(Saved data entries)

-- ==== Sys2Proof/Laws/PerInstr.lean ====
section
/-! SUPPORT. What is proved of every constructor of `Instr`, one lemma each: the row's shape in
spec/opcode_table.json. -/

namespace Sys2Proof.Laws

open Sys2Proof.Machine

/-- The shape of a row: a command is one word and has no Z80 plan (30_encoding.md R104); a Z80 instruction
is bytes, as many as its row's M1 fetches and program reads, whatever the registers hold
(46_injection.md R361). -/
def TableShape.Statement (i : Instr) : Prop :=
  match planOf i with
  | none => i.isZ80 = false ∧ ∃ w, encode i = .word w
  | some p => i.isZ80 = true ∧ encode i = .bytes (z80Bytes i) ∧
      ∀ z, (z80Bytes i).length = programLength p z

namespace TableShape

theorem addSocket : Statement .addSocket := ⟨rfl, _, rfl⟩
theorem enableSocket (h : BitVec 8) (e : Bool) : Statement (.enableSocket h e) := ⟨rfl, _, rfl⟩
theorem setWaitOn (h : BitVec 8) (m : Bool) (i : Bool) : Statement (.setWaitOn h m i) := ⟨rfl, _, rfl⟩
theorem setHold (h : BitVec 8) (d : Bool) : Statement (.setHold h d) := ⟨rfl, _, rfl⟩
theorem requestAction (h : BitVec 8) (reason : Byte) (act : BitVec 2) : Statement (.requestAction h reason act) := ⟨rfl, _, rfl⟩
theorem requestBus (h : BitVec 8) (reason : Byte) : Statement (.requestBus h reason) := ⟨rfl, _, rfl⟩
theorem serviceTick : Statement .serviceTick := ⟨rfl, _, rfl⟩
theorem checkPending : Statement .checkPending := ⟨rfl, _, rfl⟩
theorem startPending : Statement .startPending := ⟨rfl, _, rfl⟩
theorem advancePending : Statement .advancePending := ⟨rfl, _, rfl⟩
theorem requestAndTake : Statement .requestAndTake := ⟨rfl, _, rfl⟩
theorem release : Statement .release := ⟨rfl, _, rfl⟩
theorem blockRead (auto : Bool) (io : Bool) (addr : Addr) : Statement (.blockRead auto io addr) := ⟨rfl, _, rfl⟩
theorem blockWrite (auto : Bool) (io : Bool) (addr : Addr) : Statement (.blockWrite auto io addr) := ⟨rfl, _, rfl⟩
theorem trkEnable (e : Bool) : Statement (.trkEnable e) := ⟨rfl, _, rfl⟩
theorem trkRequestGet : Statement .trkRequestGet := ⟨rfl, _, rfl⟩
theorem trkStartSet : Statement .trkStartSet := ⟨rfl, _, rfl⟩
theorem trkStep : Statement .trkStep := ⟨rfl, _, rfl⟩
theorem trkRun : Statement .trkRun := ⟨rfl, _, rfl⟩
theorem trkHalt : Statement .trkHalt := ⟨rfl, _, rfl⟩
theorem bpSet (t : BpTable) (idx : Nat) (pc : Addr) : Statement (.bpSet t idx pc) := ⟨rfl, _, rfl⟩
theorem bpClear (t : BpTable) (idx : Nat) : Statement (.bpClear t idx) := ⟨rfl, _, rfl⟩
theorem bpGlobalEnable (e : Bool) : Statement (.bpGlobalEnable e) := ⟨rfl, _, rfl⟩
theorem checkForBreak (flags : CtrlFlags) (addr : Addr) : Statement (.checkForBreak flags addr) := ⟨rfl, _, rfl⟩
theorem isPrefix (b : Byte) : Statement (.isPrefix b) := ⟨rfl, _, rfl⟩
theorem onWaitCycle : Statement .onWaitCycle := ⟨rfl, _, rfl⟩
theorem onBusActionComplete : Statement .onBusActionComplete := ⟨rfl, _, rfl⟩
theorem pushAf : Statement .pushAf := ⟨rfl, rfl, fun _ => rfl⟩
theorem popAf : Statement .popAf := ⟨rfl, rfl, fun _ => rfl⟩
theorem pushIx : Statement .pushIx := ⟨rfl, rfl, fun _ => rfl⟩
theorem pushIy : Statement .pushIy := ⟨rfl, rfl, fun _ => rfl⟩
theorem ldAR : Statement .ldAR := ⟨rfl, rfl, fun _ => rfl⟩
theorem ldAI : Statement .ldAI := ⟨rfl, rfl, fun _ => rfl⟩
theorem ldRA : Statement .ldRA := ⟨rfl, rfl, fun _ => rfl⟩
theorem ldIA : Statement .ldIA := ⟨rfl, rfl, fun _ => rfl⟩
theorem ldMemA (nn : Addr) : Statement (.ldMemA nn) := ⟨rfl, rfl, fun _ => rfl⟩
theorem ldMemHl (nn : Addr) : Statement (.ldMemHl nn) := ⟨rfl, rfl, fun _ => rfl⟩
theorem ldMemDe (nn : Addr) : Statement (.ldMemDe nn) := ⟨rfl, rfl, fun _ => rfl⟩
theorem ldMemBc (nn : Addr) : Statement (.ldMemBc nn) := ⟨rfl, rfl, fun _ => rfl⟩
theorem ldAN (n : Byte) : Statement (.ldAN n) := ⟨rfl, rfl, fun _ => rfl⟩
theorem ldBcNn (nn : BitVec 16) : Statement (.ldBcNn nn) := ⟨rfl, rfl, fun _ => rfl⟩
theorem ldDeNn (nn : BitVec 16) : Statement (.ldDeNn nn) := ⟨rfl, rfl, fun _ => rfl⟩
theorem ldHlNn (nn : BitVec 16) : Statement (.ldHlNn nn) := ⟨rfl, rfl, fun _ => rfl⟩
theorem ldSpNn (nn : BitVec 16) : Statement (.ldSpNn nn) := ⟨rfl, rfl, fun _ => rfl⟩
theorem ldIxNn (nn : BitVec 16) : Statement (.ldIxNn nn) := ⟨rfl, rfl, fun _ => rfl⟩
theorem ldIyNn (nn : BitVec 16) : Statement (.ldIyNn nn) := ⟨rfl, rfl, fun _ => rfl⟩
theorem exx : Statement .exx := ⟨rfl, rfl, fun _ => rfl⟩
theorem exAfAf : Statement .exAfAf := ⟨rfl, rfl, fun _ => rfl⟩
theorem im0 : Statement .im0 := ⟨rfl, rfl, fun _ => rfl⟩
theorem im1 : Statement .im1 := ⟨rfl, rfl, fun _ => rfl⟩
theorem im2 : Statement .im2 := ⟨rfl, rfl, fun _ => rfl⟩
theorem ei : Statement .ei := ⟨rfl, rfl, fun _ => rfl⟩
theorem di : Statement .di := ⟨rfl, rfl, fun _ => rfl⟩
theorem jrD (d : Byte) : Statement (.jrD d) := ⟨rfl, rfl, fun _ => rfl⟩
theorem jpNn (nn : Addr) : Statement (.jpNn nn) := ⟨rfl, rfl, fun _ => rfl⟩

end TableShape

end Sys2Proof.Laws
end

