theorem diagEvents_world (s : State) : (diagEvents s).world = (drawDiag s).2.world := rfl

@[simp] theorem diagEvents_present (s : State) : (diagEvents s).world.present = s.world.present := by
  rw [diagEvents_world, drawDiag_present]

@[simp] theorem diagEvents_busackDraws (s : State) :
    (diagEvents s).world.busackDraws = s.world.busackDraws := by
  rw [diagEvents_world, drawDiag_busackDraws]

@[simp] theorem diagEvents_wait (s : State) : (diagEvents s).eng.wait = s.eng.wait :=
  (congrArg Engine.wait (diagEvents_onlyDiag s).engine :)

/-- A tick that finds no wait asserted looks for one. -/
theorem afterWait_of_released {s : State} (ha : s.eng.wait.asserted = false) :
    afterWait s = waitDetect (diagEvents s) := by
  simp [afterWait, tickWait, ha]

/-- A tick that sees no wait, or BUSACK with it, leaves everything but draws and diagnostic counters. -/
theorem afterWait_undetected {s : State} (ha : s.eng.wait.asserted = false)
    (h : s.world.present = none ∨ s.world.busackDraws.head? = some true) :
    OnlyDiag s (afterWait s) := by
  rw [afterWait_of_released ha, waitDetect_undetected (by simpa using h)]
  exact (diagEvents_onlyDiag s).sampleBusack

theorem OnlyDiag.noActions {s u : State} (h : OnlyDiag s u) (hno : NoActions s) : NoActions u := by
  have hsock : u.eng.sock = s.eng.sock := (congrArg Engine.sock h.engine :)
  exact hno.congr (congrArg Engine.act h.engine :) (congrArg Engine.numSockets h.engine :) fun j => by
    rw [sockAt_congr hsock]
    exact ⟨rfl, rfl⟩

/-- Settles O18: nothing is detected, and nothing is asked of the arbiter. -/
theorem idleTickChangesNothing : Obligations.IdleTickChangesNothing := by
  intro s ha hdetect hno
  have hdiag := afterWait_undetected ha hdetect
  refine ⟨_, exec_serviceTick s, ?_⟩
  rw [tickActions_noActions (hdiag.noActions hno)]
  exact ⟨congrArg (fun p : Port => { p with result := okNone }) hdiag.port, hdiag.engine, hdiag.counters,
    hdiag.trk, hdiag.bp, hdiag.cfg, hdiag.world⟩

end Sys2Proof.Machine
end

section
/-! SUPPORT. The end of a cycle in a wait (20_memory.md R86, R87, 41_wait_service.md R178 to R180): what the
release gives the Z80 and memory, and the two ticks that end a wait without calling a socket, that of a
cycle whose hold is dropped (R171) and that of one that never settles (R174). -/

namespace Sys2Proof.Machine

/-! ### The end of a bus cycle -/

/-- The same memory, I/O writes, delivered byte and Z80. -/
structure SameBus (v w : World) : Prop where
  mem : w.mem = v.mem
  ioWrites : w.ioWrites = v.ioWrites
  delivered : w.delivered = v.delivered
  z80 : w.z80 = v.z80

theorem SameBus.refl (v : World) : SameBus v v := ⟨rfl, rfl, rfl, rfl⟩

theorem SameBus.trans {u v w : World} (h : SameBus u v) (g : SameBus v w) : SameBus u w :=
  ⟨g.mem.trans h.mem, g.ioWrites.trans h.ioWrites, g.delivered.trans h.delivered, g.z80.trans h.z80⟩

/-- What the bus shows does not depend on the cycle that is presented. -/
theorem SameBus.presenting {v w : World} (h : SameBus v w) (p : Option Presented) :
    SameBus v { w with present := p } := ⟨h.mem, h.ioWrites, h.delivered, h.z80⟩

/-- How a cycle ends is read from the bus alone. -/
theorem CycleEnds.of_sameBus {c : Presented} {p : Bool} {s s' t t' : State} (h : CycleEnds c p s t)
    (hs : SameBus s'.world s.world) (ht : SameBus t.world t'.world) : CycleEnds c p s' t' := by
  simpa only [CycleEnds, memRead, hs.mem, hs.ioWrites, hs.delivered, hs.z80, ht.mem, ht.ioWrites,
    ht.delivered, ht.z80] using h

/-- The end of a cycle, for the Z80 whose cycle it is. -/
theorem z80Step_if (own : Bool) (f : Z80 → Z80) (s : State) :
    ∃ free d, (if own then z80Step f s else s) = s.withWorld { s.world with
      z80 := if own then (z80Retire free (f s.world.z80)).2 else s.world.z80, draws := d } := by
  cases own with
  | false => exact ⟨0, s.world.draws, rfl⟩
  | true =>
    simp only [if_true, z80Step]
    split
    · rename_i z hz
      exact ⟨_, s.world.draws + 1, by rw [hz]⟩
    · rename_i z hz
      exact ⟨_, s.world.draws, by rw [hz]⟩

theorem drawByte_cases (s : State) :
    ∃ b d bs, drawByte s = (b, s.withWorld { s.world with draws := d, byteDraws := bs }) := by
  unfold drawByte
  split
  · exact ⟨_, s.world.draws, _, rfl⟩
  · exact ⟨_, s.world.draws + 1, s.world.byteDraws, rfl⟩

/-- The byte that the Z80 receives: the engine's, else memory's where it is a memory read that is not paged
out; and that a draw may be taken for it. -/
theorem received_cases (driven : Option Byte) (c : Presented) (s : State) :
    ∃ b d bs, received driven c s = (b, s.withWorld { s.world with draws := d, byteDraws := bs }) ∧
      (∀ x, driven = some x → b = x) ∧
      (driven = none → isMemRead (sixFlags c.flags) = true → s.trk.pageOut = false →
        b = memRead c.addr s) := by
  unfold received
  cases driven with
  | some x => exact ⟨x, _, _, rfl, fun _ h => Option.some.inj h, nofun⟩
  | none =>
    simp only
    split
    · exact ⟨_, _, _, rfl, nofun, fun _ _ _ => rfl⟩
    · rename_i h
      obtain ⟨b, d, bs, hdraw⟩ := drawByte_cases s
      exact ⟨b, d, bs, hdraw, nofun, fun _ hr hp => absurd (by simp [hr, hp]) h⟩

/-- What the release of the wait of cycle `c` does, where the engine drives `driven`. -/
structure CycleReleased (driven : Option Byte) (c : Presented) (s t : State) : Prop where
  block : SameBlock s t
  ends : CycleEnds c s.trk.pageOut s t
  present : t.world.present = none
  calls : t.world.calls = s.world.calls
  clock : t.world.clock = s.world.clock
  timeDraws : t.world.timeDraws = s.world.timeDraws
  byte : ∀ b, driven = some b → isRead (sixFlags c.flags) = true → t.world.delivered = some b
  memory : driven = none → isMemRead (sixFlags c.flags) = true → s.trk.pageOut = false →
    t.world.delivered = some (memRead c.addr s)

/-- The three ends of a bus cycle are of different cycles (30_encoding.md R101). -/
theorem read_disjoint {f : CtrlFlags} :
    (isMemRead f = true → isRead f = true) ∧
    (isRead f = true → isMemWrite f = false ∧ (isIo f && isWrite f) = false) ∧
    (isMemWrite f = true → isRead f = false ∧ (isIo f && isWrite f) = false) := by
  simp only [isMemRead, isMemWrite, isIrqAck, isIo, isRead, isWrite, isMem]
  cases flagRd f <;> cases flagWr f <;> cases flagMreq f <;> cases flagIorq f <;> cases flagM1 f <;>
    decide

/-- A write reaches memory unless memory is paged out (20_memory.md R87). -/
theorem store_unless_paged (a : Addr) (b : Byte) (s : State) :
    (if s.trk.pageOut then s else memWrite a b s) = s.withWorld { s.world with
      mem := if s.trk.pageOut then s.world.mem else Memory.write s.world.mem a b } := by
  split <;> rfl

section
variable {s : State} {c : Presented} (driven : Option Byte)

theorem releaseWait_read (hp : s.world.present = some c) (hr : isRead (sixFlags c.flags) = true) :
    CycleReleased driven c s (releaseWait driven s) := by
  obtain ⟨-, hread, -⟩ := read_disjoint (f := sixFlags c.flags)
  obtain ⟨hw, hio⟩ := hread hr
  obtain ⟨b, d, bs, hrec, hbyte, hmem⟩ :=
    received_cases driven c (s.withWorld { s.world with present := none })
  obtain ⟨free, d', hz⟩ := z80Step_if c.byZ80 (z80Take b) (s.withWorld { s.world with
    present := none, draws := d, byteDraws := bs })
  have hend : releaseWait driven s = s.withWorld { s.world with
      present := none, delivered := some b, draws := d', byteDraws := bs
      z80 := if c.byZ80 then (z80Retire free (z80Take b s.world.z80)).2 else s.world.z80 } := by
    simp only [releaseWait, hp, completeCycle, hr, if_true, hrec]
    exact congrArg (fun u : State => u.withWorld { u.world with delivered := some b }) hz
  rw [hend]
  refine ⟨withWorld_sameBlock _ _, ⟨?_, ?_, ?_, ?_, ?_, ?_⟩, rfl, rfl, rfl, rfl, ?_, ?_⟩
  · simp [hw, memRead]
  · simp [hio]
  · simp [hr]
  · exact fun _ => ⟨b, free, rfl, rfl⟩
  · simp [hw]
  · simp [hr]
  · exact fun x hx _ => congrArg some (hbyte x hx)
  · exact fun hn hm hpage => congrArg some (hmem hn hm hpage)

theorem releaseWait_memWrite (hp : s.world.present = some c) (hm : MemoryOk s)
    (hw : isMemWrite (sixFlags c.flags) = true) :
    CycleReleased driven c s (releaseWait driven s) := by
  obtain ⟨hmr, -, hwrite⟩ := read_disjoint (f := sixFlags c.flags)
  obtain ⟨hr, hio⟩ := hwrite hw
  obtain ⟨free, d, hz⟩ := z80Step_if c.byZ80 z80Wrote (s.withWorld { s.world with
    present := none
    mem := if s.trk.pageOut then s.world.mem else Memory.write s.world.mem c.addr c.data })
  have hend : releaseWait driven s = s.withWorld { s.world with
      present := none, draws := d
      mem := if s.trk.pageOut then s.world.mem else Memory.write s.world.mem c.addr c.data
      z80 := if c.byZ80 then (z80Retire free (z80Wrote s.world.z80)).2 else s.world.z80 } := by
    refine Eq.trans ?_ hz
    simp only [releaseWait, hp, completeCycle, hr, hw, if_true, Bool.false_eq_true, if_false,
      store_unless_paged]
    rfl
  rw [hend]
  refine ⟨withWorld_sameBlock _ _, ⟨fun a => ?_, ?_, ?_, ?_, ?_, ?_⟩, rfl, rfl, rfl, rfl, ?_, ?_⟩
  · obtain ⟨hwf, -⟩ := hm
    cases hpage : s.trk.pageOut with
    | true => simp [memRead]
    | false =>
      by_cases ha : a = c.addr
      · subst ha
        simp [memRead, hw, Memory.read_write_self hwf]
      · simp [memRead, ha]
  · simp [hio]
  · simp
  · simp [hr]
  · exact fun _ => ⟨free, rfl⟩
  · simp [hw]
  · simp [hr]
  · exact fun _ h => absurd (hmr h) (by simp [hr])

■ PROBLEM STATEMENT:
With the line that has "OnlyDiag s (afterWait s) := by" as the first and the line that has "exact ⟨congrArg (fun" as the last, repeat exactly that run of lines above and no more.

■ COMPLETED EXERCISE:
    OnlyDiag s (afterWait s) := by
  rw [afterWait_of_released ha, waitDetect_undetected (by simpa using h)]
  exact (diagEvents_onlyDiag s).sampleBusack

theorem OnlyDiag.noActions {s u : State} (h : OnlyDiag s u) (hno : NoActions s) : NoActions u := by
  have hsock : u.eng.sock = s.eng.sock := (congrArg Engine.sock h.engine :)
  exact hno.congr (congrArg Engine.act h.engine :) (congrArg Engine.numSockets h.engine :) fun j => by
    rw [sockAt_congr hsock]
    exact ⟨rfl, rfl⟩

/-- Settles O18: nothing is detected, and nothing is asked of the arbiter. -/
theorem idleTickChangesNothing : Obligations.IdleTickChangesNothing := by
  intro s ha hdetect hno
  have hdiag := afterWait_undetected ha hdetect
  refine ⟨_, exec_serviceTick s, ?_⟩
  rw [tickActions_noActions (hdiag.noActions hno)]
  exact ⟨congrArg (fun p : Port => { p with result := okNone }) hdiag.port, hdiag.engine, hdiag.counters,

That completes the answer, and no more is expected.